**PROVIDED RECORDS:**
-- ==== Sys2Proof/Machine/Transpile.lean ====
section
/-!
DEFINITION. The transpilation of RISC-V words (`49_riscv_transpilation.md`): the operands each word stands for, and the map from a
RISC-V instruction to the axVM instruction it becomes (R470). The spec runs it before the machine; here the step
refuses a program that it refuses (`Machine/Fetch.lean`), and a word is transpiled where it is fetched (DESIGN CHOICE, log 9, safe).
-/

namespace Sys2Proof.Machine

/-! ### The functions of R472 -/

/-- `ind(r)`: the pointer of the register's first cell, `4 * i` (R472, D3). -/
def ind (r : BitVec 5) : Nat := 4 * r.toNat

/-- `sign_extend_24(imm)` (R472). -/
def signExtend24 (imm : BitVec 12) : Nat := (imm.signExtend 24).toNat

/-- `sign_extend_16(imm)` (R472). -/
def signExtend16 (imm : BitVec 12) : Nat := (imm.signExtend 16).toNat

/-- `itof` of a B-type immediate: the field element of the 13-bit byte offset whose bit 0 is 0 (R153, R472). -/
def itofB (p : Nat) (imm : BitVec 12) : Nat := fe p (imm ++ (0 : BitVec 1)).toInt

/-- `itof` of a J-type immediate: the field element of the 21-bit byte offset whose bit 0 is 0 (R153, R472). -/
def itofJ (p : Nat) (imm : BitVec 20) : Nat := fe p (imm ++ (0 : BitVec 1)).toInt

/-- `(rd != x0)` (R472). -/
def writeEnable (rd : BitVec 5) : Nat := if rd = 0 then 0 else 1

/-! ### The operand rows -/

/-- `ind(x), ind(y), ind(z), 1, e`. -/
def regForm (x y z : BitVec 5) (e : Nat) : Operands := ⟨ind x, ind y, ind z, 1, e, 0, 0⟩

/-- `ind(x), ind(y), c, 1, e`. -/
def immForm (x y : BitVec 5) (c e : Nat) : Operands := ⟨ind x, ind y, c, 1, e, 0, 0⟩

/-- `ind(x), ind(y), c, 1, e` of the branches, with the offset `c`. -/
def branchForm (x y : BitVec 5) (c e : Nat) : Operands := ⟨ind x, ind y, c, 1, e, 0, 0⟩

/-- `a, b, c, 1, e`. -/
def baseForm (a b c e : Nat) : Operands := ⟨a, b, c, 1, e, 0, 0⟩

/-- `ind(rd), b, c, 1, 0, f`. -/
def jumpForm (rd : BitVec 5) (b c f : Nat) : Operands := ⟨ind rd, b, c, 1, 0, f, 0⟩

/-- `0, 0, utof(code)`: the code is not sign-extended (R529). -/
def exitForm (code : BitVec 12) : Operands := ⟨0, 0, code.toNat, 0, 0, 0, 0⟩

/-- The operands of `PHANTOM 0, 0, disc` (R475, R532). -/
def noPhantom : PhantomOperands := ⟨0, 0, 0, 0, 0, 0, 0⟩

/-- `imm_branch256(w)`, where the configuration supplies it (R147, D23; log 18). -/
def immBranch256 (cfg : Config) (w : Word) : Option Int := (cfg.immBranch256.find? (fun x => x.1 == w)).map (·.2)

/-- The word of the 256-bit branch with the given `funct7` (R146). -/
def branch256Word (f7 : BitVec 7) (rd rs1 rs2 : BitVec 5) : Word := packWord f7 rs2 rs1 5 rd 0x0B

/-! ### The map -/

/-- An instruction that writes `rd` without a write enable is the `NOP` phantom for `rd = x0` (R475, D19). -/
def unlessX0 (rd : BitVec 5) (t : Instr) : Except Refusal Instr := if rd = 0 then .ok (.phantomNop noPhantom) else .ok t

/-- A 256-bit branch, which has a transpilation where its immediate is supplied (R147, R544 to R549). -/
def withBranch256 (cfg : Config) (w : Word) (t : Int → Instr) : Except Refusal Instr :=
  match immBranch256 cfg w with
  | some off => .ok (t off)
  | none => .error .immBranch256NotSupplied

/-- A modular instruction, whose index must be that of a configured modulus (R476, R551). -/
def withModulus (cfg : Config) (idx : BitVec 4) (t : Instr) : Except Refusal Instr :=
  if idx.toNat < cfg.moduli.length then .ok t else .error .modulusNotConfigured

/-- A curve instruction, whose index must be that of a configured curve (R476, R556). -/
def withCurve (cfg : Config) (idx : BitVec 4) (t : Instr) : Except Refusal Instr :=
  if idx.toNat < cfg.curves.length then .ok t else .error .curveNotConfigured

/-- The axVM instruction that an instruction runs as: itself, or what a RISC-V word becomes (R470, R480 to R557). -/
def transpile (cfg : Config) : Instr → Except Refusal Instr
  | .terminate o => .ok (.terminate o)
  | .phantom o => .ok (.phantom o)
  | .phantomNop q => .ok (.phantomNop q)
  | .phantomDebugPanic q => .ok (.phantomDebugPanic q)
  | .phantomPrintF q => .ok (.phantomPrintF q)
  | .phantomHintInput q => .ok (.phantomHintInput q)
  | .phantomHintBits q => .ok (.phantomHintBits q)
  | .phantomCtStart q => .ok (.phantomCtStart q)
  | .phantomCtEnd q => .ok (.phantomCtEnd q)
  | .phantomHintFinalExpBn254 q => .ok (.phantomHintFinalExpBn254 q)
  | .phantomHintFinalExpBls12381 q => .ok (.phantomHintFinalExpBls12381 q)
  | .addRv32 o => .ok (.addRv32 o)
  | .subRv32 o => .ok (.subRv32 o)
  | .xorRv32 o => .ok (.xorRv32 o)
  | .orRv32 o => .ok (.orRv32 o)
  | .andRv32 o => .ok (.andRv32 o)
  | .sllRv32 o => .ok (.sllRv32 o)
  | .srlRv32 o => .ok (.srlRv32 o)
  | .sraRv32 o => .ok (.sraRv32 o)
  | .sltRv32 o => .ok (.sltRv32 o)
  | .sltuRv32 o => .ok (.sltuRv32 o)
  | .loadbRv32 o => .ok (.loadbRv32 o)
  | .loadhRv32 o => .ok (.loadhRv32 o)
  | .loadwRv32 o => .ok (.loadwRv32 o)
  | .loadbuRv32 o => .ok (.loadbuRv32 o)
  | .loadhuRv32 o => .ok (.loadhuRv32 o)
  | .storebRv32 o => .ok (.storebRv32 o)
  | .storehRv32 o => .ok (.storehRv32 o)
  | .storewRv32 o => .ok (.storewRv32 o)
  | .beqRv32 o => .ok (.beqRv32 o)
  | .bneRv32 o => .ok (.bneRv32 o)
  | .bltRv32 o => .ok (.bltRv32 o)
  | .bgeRv32 o => .ok (.bgeRv32 o)
  | .bltuRv32 o => .ok (.bltuRv32 o)
  | .bgeuRv32 o => .ok (.bgeuRv32 o)
  | .jalRv32 o => .ok (.jalRv32 o)
  | .jalrRv32 o => .ok (.jalrRv32 o)
  | .luiRv32 o => .ok (.luiRv32 o)
  | .auipcRv32 o => .ok (.auipcRv32 o)
  | .mulRv32 o => .ok (.mulRv32 o)
  | .mulhRv32 o => .ok (.mulhRv32 o)
  | .mulhsuRv32 o => .ok (.mulhsuRv32 o)
  | .mulhuRv32 o => .ok (.mulhuRv32 o)
  | .divRv32 o => .ok (.divRv32 o)
  | .divuRv32 o => .ok (.divuRv32 o)
  | .remRv32 o => .ok (.remRv32 o)
  | .remuRv32 o => .ok (.remuRv32 o)
  | .hintstorewRv32 o => .ok (.hintstorewRv32 o)
  | .revealRv32 o => .ok (.revealRv32 o)
  | .keccak256Rv32 o => .ok (.keccak256Rv32 o)
  | .add256Rv32 o => .ok (.add256Rv32 o)
  | .sub256Rv32 o => .ok (.sub256Rv32 o)
  | .xor256Rv32 o => .ok (.xor256Rv32 o)
  | .or256Rv32 o => .ok (.or256Rv32 o)
  | .and256Rv32 o => .ok (.and256Rv32 o)
  | .sll256Rv32 o => .ok (.sll256Rv32 o)
  | .srl256Rv32 o => .ok (.srl256Rv32 o)
  | .sra256Rv32 o => .ok (.sra256Rv32 o)
  | .slt256Rv32 o => .ok (.slt256Rv32 o)
  | .sltu256Rv32 o => .ok (.sltu256Rv32 o)
  | .beq256Rv32 o => .ok (.beq256Rv32 o)
  | .bne256Rv32 o => .ok (.bne256Rv32 o)
  | .blt256Rv32 o => .ok (.blt256Rv32 o)
  | .bge256Rv32 o => .ok (.bge256Rv32 o)
  | .bltu256Rv32 o => .ok (.bltu256Rv32 o)
  | .bgeu256Rv32 o => .ok (.bgeu256Rv32 o)
  | .mul256Rv32 o => .ok (.mul256Rv32 o)
  | .addmodRv32 n o => .ok (.addmodRv32 n o)
  | .submodRv32 n o => .ok (.submodRv32 n o)
  | .mulmodRv32 n o => .ok (.mulmodRv32 n o)
  | .divmodRv32 n o => .ok (.divmodRv32 n o)
  | .iseqmodRv32 n o => .ok (.iseqmodRv32 n o)
  | .swAddNe n o => .ok (.swAddNe n o)
  | .swDouble n o => .ok (.swDouble n o)
  | .load w o => .ok (.load w o)
  | .store w o => .ok (.store w o)
  | .load2 o => .ok (.load2 o)
  | .store2 o => .ok (.store2 o)
  | .shintw o => .ok (.shintw o)
  | .jal o => .ok (.jal o)
  | .beq w o => .ok (.beq w o)
  | .bne w o => .ok (.bne w o)
  | .publish o => .ok (.publish o)
  | .castf o => .ok (.castf o)
  | .addf o => .ok (.addf o)
  | .subf o => .ok (.subf o)
  | .mulf o => .ok (.mulf o)
  | .divf o => .ok (.divf o)
  | .fe4add o => .ok (.fe4add o)
  | .fe4sub o => .ok (.fe4sub o)
  | .bbe4mul o => .ok (.bbe4mul o)
  | .bbe4div o => .ok (.bbe4div o)
  | .compressPoseidon2 o => .ok (.compressPoseidon2 o)
  | .permPoseidon2 o => .ok (.permPoseidon2 o)
  | .rvAdd rd rs1 rs2 => unlessX0 rd (.addRv32 (regForm rd rs1 rs2 1))
  | .rvSub rd rs1 rs2 => unlessX0 rd (.subRv32 (regForm rd rs1 rs2 1))
  | .rvXor rd rs1 rs2 => unlessX0 rd (.xorRv32 (regForm rd rs1 rs2 1))
  | .rvOr rd rs1 rs2 => unlessX0 rd (.orRv32 (regForm rd rs1 rs2 1))
  | .rvAnd rd rs1 rs2 => unlessX0 rd (.andRv32 (regForm rd rs1 rs2 1))
  | .rvSll rd rs1 rs2 => unlessX0 rd (.sllRv32 (regForm rd rs1 rs2 1))
  | .rvSrl rd rs1 rs2 => unlessX0 rd (.srlRv32 (regForm rd rs1 rs2 1))
  | .rvSra rd rs1 rs2 => unlessX0 rd (.sraRv32 (regForm rd rs1 rs2 1))
  | .rvSlt rd rs1 rs2 => unlessX0 rd (.sltRv32 (regForm rd rs1 rs2 1))
  | .rvSltu rd rs1 rs2 => unlessX0 rd (.sltuRv32 (regForm rd rs1 rs2 1))
  | .rvAddi rd rs1 imm => unlessX0 rd (.addRv32 (immForm rd rs1 (signExtend24 imm) 0))
  | .rvXori rd rs1 imm => unlessX0 rd (.xorRv32 (immForm rd rs1 (signExtend24 imm) 0))
  | .rvOri rd rs1 imm => unlessX0 rd (.orRv32 (immForm rd rs1 (signExtend24 imm) 0))
  | .rvAndi rd rs1 imm => unlessX0 rd (.andRv32 (immForm rd rs1 (signExtend24 imm) 0))
  | .rvSlli rd rs1 shamt => unlessX0 rd (.sllRv32 (immForm rd rs1 shamt.toNat 0))
  | .rvSrli rd rs1 shamt => unlessX0 rd (.srlRv32 (immForm rd rs1 shamt.toNat 0))
  | .rvSrai rd rs1 shamt => unlessX0 rd (.sraRv32 (immForm rd rs1 shamt.toNat 0))
  | .rvSlti rd rs1 imm => unlessX0 rd (.sltRv32 (immForm rd rs1 (signExtend24 imm) 0))
  | .rvSltiu rd rs1 imm => unlessX0 rd (.sltuRv32 (immForm rd rs1 (signExtend24 imm) 0))
  | .rvLb rd rs1 imm => unlessX0 rd (.loadbRv32 (immForm rd rs1 (signExtend16 imm) 2))
  | .rvLh rd rs1 imm => unlessX0 rd (.loadhRv32 (immForm rd rs1 (signExtend16 imm) 2))
  | .rvLw rd rs1 imm => unlessX0 rd (.loadwRv32 (immForm rd rs1 (signExtend16 imm) 2))
  | .rvLbu rd rs1 imm => unlessX0 rd (.loadbuRv32 (immForm rd rs1 (signExtend16 imm) 2))
  | .rvLhu rd rs1 imm => unlessX0 rd (.loadhuRv32 (immForm rd rs1 (signExtend16 imm) 2))
  | .rvSb rs1 rs2 imm => .ok (.storebRv32 (immForm rs2 rs1 (signExtend16 imm) 2))
  | .rvSh rs1 rs2 imm => .ok (.storehRv32 (immForm rs2 rs1 (signExtend16 imm) 2))
  | .rvSw rs1 rs2 imm => .ok (.storewRv32 (immForm rs2 rs1 (signExtend16 imm) 2))
  | .rvBeq rs1 rs2 imm => .ok (.beqRv32 (branchForm rs1 rs2 (itofB cfg.p imm) 1))
  | .rvBne rs1 rs2 imm => .ok (.bneRv32 (branchForm rs1 rs2 (itofB cfg.p imm) 1))
  | .rvBlt rs1 rs2 imm => .ok (.bltRv32 (branchForm rs1 rs2 (itofB cfg.p imm) 1))
  | .rvBge rs1 rs2 imm => .ok (.bgeRv32 (branchForm rs1 rs2 (itofB cfg.p imm) 1))
  | .rvBltu rs1 rs2 imm => .ok (.bltuRv32 (branchForm rs1 rs2 (itofB cfg.p imm) 1))
  | .rvBgeu rs1 rs2 imm => .ok (.bgeuRv32 (branchForm rs1 rs2 (itofB cfg.p imm) 1))
  | .rvJal rd imm => .ok (.jalRv32 (jumpForm rd 0 (itofJ cfg.p imm) (writeEnable rd)))
  | .rvJalr rd rs1 imm => .ok (.jalrRv32 (jumpForm rd (ind rs1) (signExtend16 imm) (writeEnable rd)))
  | .rvLui rd imm => unlessX0 rd (.luiRv32 (jumpForm rd 0 imm.toNat 1))
  | .rvAuipc rd imm => unlessX0 rd (.auipcRv32 (jumpForm rd 0 imm.toNat 0))
  | .rvMul rd rs1 rs2 => unlessX0 rd (.mulRv32 (regForm rd rs1 rs2 0))
  | .rvMulh rd rs1 rs2 => unlessX0 rd (.mulhRv32 (regForm rd rs1 rs2 0))
  | .rvMulhsu rd rs1 rs2 => unlessX0 rd (.mulhsuRv32 (regForm rd rs1 rs2 0))
  | .rvMulhu rd rs1 rs2 => unlessX0 rd (.mulhuRv32 (regForm rd rs1 rs2 0))
  | .rvDiv rd rs1 rs2 => unlessX0 rd (.divRv32 (regForm rd rs1 rs2 0))
  | .rvDivu rd rs1 rs2 => unlessX0 rd (.divuRv32 (regForm rd rs1 rs2 0))
  | .rvRem rd rs1 rs2 => unlessX0 rd (.remRv32 (regForm rd rs1 rs2 0))
  | .rvRemu rd rs1 rs2 => unlessX0 rd (.remuRv32 (regForm rd rs1 rs2 0))
  | .rvTerminate code => .ok (.terminate (exitForm code))
  | .rvHintstorew rd imm => .ok (.hintstorewRv32 (baseForm 0 (ind rd) (signExtend16 imm) 2))
  | .rvReveal rs1 rd imm => .ok (.revealRv32 (baseForm (ind rs1) (ind rd) (signExtend16 imm) 3))
  | .rvHintinput => .ok (.phantomHintInput noPhantom)
  | .rvKeccak256 rd rs1 rs2 => .ok (.keccak256Rv32 (regForm rd rs1 rs2 2))
  | .rvAdd256 rd rs1 rs2 => .ok (.add256Rv32 (regForm rd rs1 rs2 2))
  | .rvSub256 rd rs1 rs2 => .ok (.sub256Rv32 (regForm rd rs1 rs2 2))
  | .rvXor256 rd rs1 rs2 => .ok (.xor256Rv32 (regForm rd rs1 rs2 2))
  | .rvOr256 rd rs1 rs2 => .ok (.or256Rv32 (regForm rd rs1 rs2 2))
  | .rvAnd256 rd rs1 rs2 => .ok (.and256Rv32 (regForm rd rs1 rs2 2))
  | .rvSll256 rd rs1 rs2 => .ok (.sll256Rv32 (regForm rd rs1 rs2 2))
  | .rvSrl256 rd rs1 rs2 => .ok (.srl256Rv32 (regForm rd rs1 rs2 2))
  | .rvSra256 rd rs1 rs2 => .ok (.sra256Rv32 (regForm rd rs1 rs2 2))
  | .rvSlt256 rd rs1 rs2 => .ok (.slt256Rv32 (regForm rd rs1 rs2 2))
  | .rvSltu256 rd rs1 rs2 => .ok (.sltu256Rv32 (regForm rd rs1 rs2 2))
  | .rvBeq256 rd rs1 rs2 => withBranch256 cfg (branch256Word 10 rd rs1 rs2) (fun off => .beq256Rv32 (branchForm rs1 rs2 (fe cfg.p off) 2))
  | .rvBne256 rd rs1 rs2 => withBranch256 cfg (branch256Word 11 rd rs1 rs2) (fun off => .bne256Rv32 (branchForm rs1 rs2 (fe cfg.p off) 2))
  | .rvBlt256 rd rs1 rs2 => withBranch256 cfg (branch256Word 12 rd rs1 rs2) (fun off => .blt256Rv32 (branchForm rs1 rs2 (fe cfg.p off) 2))
  | .rvBge256 rd rs1 rs2 => withBranch256 cfg (branch256Word 13 rd rs1 rs2) (fun off => .bge256Rv32 (branchForm rs1 rs2 (fe cfg.p off) 2))
  | .rvBltu256 rd rs1 rs2 => withBranch256 cfg (branch256Word 14 rd rs1 rs2) (fun off => .bltu256Rv32 (branchForm rs1 rs2 (fe cfg.p off) 2))
  | .rvBgeu256 rd rs1 rs2 => withBranch256 cfg (branch256Word 15 rd rs1 rs2) (fun off => .bgeu256Rv32 (branchForm rs1 rs2 (fe cfg.p off) 2))
  | .rvMul256 rd rs1 rs2 => .ok (.mul256Rv32 (regForm rd rs1 rs2 2))
  | .rvAddmod idx rd rs1 rs2 => withModulus cfg idx (.addmodRv32 idx.toNat (regForm rd rs1 rs2 2))
  | .rvSubmod idx rd rs1 rs2 => withModulus cfg idx (.submodRv32 idx.toNat (regForm rd rs1 rs2 2))
  | .rvMulmod idx rd rs1 rs2 => withModulus cfg idx (.mulmodRv32 idx.toNat (regForm rd rs1 rs2 2))
  | .rvDivmod idx rd rs1 rs2 => withModulus cfg idx (.divmodRv32 idx.toNat (regForm rd rs1 rs2 2))
  | .rvIseqmod idx rd rs1 rs2 => if rd = 0 then .error .iseqmodIntoX0 else withModulus cfg idx (.iseqmodRv32 idx.toNat (regForm rd rs1 rs2 2))
  | .rvSwAddNe idx rd rs1 rs2 => withCurve cfg idx (.swAddNe idx.toNat (regForm rd rs1 rs2 2))
  | .rvSwDouble idx rd rs1 => withCurve cfg idx (.swDouble idx.toNat (baseForm (ind rd) (ind rs1) 0 2))

end Sys2Proof.Machine
end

**EXERCISE OBJECTIVE:** Return a word-for-word copy of the lines above from the one holding "def branch256Word (f7" through the one holding "to R557). -/", with both of them included and nothing besides.

**SOLUTION BELOW:**
def branch256Word (f7 : BitVec 7) (rd rs1 rs2 : BitVec 5) : Word := packWord f7 rs2 rs1 5 rd 0x0B

/-! ### The map -/

/-- An instruction that writes `rd` without a write enable is the `NOP` phantom for `rd = x0` (R475, D19). -/
def unlessX0 (rd : BitVec 5) (t : Instr) : Except Refusal Instr := if rd = 0 then .ok (.phantomNop noPhantom) else .ok t

/-- A 256-bit branch, which has a transpilation where its immediate is supplied (R147, R544 to R549). -/
def withBranch256 (cfg : Config) (w : Word) (t : Int → Instr) : Except Refusal Instr :=
  match immBranch256 cfg w with
  | some off => .ok (t off)
  | none => .error .immBranch256NotSupplied

/-- A modular instruction, whose index must be that of a configured modulus (R476, R551). -/
def withModulus (cfg : Config) (idx : BitVec 4) (t : Instr) : Except Refusal Instr :=
  if idx.toNat < cfg.moduli.length then .ok t else .error .modulusNotConfigured

/-- A curve instruction, whose index must be that of a configured curve (R476, R556). -/
def withCurve (cfg : Config) (idx : BitVec 4) (t : Instr) : Except Refusal Instr :=
  if idx.toNat < cfg.curves.length then .ok t else .error .curveNotConfigured

/-- The axVM instruction that an instruction runs as: itself, or what a RISC-V word becomes (R470, R480 to R557). -/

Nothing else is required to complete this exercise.